▶ What the task requires
Your job is to set down the stretch of entries that opens with the line containing "-- ==== Sys2Proof/Machine/Frames.lean" and closes with the line containing "def loopCode : LoopState → Nat". Keep both end lines, copy each exactly, and add nothing.

▶ Task data
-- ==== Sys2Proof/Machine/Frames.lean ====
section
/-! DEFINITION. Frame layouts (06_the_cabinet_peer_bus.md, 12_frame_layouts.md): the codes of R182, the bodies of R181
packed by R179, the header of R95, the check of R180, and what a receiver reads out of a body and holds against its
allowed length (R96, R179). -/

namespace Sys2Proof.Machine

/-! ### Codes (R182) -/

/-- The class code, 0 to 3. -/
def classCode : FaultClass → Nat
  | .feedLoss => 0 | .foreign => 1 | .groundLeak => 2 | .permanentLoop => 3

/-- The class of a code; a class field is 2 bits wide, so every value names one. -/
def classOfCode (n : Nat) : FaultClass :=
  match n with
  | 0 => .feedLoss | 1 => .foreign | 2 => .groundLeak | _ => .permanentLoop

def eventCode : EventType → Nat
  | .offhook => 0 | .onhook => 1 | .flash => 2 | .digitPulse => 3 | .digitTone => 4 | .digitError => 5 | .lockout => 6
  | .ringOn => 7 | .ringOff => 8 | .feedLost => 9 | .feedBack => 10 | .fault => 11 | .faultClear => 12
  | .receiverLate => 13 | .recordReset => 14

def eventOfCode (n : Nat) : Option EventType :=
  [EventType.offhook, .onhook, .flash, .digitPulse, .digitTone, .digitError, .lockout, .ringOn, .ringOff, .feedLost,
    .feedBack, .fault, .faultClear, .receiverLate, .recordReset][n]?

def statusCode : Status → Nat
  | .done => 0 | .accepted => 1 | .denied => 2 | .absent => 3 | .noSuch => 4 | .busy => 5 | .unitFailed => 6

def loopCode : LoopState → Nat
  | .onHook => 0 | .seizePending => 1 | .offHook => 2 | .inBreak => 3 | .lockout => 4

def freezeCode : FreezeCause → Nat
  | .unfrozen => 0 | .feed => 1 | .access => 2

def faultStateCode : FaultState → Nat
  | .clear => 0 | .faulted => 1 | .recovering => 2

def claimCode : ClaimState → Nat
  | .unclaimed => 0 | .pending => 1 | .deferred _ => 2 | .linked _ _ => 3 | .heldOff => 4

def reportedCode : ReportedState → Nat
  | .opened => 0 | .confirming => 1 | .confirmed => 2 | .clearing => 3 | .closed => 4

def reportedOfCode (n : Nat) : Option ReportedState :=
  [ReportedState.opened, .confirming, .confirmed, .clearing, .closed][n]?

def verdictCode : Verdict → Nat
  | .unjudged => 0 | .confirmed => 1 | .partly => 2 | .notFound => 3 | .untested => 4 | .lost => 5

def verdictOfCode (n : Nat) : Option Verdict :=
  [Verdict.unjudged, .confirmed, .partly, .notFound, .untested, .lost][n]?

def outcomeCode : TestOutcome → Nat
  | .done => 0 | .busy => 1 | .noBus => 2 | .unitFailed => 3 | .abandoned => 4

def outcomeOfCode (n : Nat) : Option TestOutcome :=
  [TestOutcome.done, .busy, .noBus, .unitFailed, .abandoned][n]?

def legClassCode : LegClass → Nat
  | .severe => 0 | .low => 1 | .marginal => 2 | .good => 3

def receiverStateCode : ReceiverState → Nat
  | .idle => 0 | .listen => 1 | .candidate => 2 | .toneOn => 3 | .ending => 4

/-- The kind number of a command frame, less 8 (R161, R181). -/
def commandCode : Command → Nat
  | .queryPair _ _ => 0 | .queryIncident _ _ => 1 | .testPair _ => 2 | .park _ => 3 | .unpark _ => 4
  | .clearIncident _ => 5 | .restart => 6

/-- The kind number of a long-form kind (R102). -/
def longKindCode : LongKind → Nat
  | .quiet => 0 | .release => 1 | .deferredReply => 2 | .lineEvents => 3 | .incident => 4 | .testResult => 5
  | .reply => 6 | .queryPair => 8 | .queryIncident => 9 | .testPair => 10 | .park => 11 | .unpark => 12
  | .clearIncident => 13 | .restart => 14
--
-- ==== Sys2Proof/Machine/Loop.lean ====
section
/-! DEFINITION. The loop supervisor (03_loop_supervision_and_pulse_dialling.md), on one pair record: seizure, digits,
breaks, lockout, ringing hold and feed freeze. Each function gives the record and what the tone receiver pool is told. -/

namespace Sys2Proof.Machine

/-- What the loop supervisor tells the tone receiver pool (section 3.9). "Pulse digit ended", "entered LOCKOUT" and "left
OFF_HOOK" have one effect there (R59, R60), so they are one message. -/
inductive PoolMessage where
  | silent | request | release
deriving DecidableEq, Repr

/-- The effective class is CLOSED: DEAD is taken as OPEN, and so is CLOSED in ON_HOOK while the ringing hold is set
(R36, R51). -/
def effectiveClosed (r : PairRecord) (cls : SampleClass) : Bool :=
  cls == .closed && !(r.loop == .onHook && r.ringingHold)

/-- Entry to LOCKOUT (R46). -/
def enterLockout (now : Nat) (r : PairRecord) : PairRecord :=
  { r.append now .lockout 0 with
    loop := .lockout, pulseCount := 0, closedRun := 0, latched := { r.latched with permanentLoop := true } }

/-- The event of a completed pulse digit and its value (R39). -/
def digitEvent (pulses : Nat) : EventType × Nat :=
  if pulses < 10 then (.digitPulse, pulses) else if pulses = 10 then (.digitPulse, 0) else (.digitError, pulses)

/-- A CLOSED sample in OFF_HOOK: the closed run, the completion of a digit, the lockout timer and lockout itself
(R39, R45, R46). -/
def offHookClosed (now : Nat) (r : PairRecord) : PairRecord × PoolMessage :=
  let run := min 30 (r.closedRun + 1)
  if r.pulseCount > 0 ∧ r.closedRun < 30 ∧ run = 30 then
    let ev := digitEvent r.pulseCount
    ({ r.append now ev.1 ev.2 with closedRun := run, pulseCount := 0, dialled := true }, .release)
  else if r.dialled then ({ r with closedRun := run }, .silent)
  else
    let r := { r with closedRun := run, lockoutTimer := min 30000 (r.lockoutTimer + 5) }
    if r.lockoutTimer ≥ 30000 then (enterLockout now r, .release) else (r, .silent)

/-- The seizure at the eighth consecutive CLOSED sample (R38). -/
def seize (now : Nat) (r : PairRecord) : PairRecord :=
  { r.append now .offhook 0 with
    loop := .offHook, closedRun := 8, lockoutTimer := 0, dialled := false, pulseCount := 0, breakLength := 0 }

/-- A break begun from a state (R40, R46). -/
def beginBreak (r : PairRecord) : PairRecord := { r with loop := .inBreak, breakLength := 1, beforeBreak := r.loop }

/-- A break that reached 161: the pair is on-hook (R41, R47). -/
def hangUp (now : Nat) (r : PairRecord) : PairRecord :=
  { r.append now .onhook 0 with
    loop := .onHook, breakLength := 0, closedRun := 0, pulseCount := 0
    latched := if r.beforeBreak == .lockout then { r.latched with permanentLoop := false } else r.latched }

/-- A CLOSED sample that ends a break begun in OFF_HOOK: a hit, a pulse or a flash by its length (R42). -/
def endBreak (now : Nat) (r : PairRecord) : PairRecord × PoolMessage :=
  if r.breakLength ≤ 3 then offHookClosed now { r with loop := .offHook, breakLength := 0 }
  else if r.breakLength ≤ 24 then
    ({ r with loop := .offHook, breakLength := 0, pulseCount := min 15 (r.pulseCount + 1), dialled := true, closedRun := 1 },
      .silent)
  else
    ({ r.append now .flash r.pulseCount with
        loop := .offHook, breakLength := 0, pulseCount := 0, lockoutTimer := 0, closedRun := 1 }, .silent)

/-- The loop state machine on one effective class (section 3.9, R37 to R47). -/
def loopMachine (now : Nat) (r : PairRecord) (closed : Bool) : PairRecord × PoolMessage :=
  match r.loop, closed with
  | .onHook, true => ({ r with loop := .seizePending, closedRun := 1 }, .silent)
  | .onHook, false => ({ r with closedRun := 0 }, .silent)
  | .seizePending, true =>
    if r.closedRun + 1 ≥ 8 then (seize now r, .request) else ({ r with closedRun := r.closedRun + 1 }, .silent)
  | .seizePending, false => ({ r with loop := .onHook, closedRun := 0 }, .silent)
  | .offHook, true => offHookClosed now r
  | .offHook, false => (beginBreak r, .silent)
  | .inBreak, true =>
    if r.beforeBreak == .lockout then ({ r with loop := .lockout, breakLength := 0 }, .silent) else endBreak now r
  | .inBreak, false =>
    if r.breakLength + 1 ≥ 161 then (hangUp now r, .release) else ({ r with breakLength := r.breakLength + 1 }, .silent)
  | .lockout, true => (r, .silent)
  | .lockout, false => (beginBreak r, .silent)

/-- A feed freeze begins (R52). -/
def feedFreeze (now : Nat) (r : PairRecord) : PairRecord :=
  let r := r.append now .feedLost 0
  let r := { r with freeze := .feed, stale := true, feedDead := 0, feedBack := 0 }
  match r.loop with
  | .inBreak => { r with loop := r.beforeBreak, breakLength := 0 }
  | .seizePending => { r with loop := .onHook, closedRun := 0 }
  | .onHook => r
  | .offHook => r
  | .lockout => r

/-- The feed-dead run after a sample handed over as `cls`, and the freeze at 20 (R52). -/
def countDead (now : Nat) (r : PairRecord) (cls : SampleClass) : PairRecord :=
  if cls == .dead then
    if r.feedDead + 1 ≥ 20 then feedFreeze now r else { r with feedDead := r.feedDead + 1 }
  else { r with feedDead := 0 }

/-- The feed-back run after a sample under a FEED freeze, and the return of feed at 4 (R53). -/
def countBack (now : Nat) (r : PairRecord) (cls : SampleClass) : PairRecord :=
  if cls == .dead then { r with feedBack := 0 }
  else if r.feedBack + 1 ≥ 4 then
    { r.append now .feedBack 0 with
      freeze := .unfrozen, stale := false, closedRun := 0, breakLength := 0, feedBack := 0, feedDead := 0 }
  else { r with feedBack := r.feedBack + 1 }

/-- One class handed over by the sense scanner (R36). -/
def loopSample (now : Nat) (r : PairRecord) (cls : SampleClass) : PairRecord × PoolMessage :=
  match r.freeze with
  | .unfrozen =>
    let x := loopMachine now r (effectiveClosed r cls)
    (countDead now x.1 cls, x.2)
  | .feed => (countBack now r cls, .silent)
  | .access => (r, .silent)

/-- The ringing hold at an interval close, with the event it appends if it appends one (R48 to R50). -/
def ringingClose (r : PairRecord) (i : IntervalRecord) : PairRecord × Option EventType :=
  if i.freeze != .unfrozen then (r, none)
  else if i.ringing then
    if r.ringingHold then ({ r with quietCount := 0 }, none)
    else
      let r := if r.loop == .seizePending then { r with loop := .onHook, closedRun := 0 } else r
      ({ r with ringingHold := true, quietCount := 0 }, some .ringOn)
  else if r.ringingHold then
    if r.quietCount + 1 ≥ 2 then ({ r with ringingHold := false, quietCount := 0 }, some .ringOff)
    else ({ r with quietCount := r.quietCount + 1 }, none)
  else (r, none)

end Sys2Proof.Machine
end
...
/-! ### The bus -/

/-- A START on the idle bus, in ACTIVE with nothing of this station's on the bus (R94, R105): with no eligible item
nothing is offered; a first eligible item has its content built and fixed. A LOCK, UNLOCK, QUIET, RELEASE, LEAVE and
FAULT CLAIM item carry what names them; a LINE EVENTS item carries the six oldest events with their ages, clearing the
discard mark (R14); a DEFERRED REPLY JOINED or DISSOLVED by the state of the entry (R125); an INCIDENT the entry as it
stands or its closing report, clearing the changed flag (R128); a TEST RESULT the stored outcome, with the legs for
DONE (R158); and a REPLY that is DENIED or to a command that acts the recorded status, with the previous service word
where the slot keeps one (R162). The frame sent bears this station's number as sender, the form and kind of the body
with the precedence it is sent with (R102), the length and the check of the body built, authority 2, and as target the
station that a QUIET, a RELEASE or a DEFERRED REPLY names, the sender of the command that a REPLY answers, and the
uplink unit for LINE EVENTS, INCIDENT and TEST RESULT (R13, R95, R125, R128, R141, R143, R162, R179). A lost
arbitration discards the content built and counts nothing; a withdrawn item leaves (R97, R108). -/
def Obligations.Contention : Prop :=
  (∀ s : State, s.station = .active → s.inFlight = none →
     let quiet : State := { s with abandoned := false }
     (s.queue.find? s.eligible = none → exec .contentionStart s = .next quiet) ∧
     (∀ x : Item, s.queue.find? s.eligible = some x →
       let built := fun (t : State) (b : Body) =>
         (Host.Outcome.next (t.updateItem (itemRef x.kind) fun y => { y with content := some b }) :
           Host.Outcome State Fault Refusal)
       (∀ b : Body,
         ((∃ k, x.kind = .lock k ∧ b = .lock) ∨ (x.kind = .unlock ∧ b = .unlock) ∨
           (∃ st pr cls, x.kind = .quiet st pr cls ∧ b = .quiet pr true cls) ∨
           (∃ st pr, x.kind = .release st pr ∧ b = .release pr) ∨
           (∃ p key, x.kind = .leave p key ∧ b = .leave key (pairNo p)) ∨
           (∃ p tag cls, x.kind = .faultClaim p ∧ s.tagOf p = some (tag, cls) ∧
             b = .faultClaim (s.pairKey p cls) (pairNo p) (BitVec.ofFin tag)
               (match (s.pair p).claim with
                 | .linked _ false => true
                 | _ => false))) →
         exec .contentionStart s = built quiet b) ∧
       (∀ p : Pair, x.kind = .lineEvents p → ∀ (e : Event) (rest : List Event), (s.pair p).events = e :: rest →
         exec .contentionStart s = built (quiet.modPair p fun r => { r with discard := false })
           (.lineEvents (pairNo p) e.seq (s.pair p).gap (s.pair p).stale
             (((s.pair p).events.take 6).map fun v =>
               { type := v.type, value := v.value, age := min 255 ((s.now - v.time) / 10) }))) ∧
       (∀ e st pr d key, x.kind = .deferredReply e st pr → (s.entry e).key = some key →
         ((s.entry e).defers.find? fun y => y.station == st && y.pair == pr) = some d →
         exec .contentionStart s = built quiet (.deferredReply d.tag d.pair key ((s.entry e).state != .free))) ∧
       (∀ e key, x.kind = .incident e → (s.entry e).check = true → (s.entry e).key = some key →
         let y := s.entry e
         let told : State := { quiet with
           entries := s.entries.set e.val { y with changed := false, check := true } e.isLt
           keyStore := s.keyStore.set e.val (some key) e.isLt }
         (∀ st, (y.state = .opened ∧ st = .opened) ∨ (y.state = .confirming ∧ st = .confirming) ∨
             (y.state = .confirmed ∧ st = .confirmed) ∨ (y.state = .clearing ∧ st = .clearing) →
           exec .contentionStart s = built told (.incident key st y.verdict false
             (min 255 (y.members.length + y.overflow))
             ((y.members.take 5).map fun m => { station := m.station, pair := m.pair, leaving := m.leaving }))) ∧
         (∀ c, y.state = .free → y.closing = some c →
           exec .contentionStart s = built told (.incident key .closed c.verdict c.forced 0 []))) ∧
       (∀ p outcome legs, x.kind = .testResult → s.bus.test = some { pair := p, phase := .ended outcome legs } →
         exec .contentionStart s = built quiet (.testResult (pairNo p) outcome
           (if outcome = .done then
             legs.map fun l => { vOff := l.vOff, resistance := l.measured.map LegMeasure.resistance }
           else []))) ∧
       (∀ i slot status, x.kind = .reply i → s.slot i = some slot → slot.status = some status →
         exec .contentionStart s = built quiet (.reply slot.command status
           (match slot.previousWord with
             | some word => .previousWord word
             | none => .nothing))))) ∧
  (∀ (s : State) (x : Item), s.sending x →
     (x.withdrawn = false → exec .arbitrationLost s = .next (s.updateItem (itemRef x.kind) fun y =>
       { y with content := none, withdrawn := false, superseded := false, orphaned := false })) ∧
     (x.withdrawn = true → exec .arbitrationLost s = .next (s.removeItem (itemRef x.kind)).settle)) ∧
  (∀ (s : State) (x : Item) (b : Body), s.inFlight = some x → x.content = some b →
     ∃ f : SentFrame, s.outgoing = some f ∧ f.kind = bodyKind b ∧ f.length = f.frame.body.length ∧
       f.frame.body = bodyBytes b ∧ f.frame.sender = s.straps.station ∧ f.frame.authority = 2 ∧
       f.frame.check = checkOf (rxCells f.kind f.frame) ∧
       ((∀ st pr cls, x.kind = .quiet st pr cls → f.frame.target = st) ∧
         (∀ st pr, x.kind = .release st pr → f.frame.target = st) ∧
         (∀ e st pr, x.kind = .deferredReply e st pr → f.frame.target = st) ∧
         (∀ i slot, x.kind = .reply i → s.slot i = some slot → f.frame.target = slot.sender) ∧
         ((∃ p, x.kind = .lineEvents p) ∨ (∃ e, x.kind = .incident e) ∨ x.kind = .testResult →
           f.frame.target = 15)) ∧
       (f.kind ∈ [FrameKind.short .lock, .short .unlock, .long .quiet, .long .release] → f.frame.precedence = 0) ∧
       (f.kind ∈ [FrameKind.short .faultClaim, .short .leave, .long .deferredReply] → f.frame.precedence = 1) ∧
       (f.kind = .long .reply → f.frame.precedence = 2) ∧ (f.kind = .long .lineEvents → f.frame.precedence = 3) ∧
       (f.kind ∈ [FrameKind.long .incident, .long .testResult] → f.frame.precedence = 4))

▶ Output of the exercise
-- ==== Sys2Proof/Machine/Frames.lean ====
section
/-! DEFINITION. Frame layouts (06_the_cabinet_peer_bus.md, 12_frame_layouts.md): the codes of R182, the bodies of R181
packed by R179, the header of R95, the check of R180, and what a receiver reads out of a body and holds against its
allowed length (R96, R179). -/

namespace Sys2Proof.Machine

/-! ### Codes (R182) -/

/-- The class code, 0 to 3. -/
def classCode : FaultClass → Nat
  | .feedLoss => 0 | .foreign => 1 | .groundLeak => 2 | .permanentLoop => 3

/-- The class of a code; a class field is 2 bits wide, so every value names one. -/
def classOfCode (n : Nat) : FaultClass :=
  match n with
  | 0 => .feedLoss | 1 => .foreign | 2 => .groundLeak | _ => .permanentLoop

def eventCode : EventType → Nat
  | .offhook => 0 | .onhook => 1 | .flash => 2 | .digitPulse => 3 | .digitTone => 4 | .digitError => 5 | .lockout => 6
  | .ringOn => 7 | .ringOff => 8 | .feedLost => 9 | .feedBack => 10 | .fault => 11 | .faultClear => 12
  | .receiverLate => 13 | .recordReset => 14

def eventOfCode (n : Nat) : Option EventType :=
  [EventType.offhook, .onhook, .flash, .digitPulse, .digitTone, .digitError, .lockout, .ringOn, .ringOff, .feedLost,
    .feedBack, .fault, .faultClear, .receiverLate, .recordReset][n]?

def statusCode : Status → Nat
  | .done => 0 | .accepted => 1 | .denied => 2 | .absent => 3 | .noSuch => 4 | .busy => 5 | .unitFailed => 6

def loopCode : LoopState → Nat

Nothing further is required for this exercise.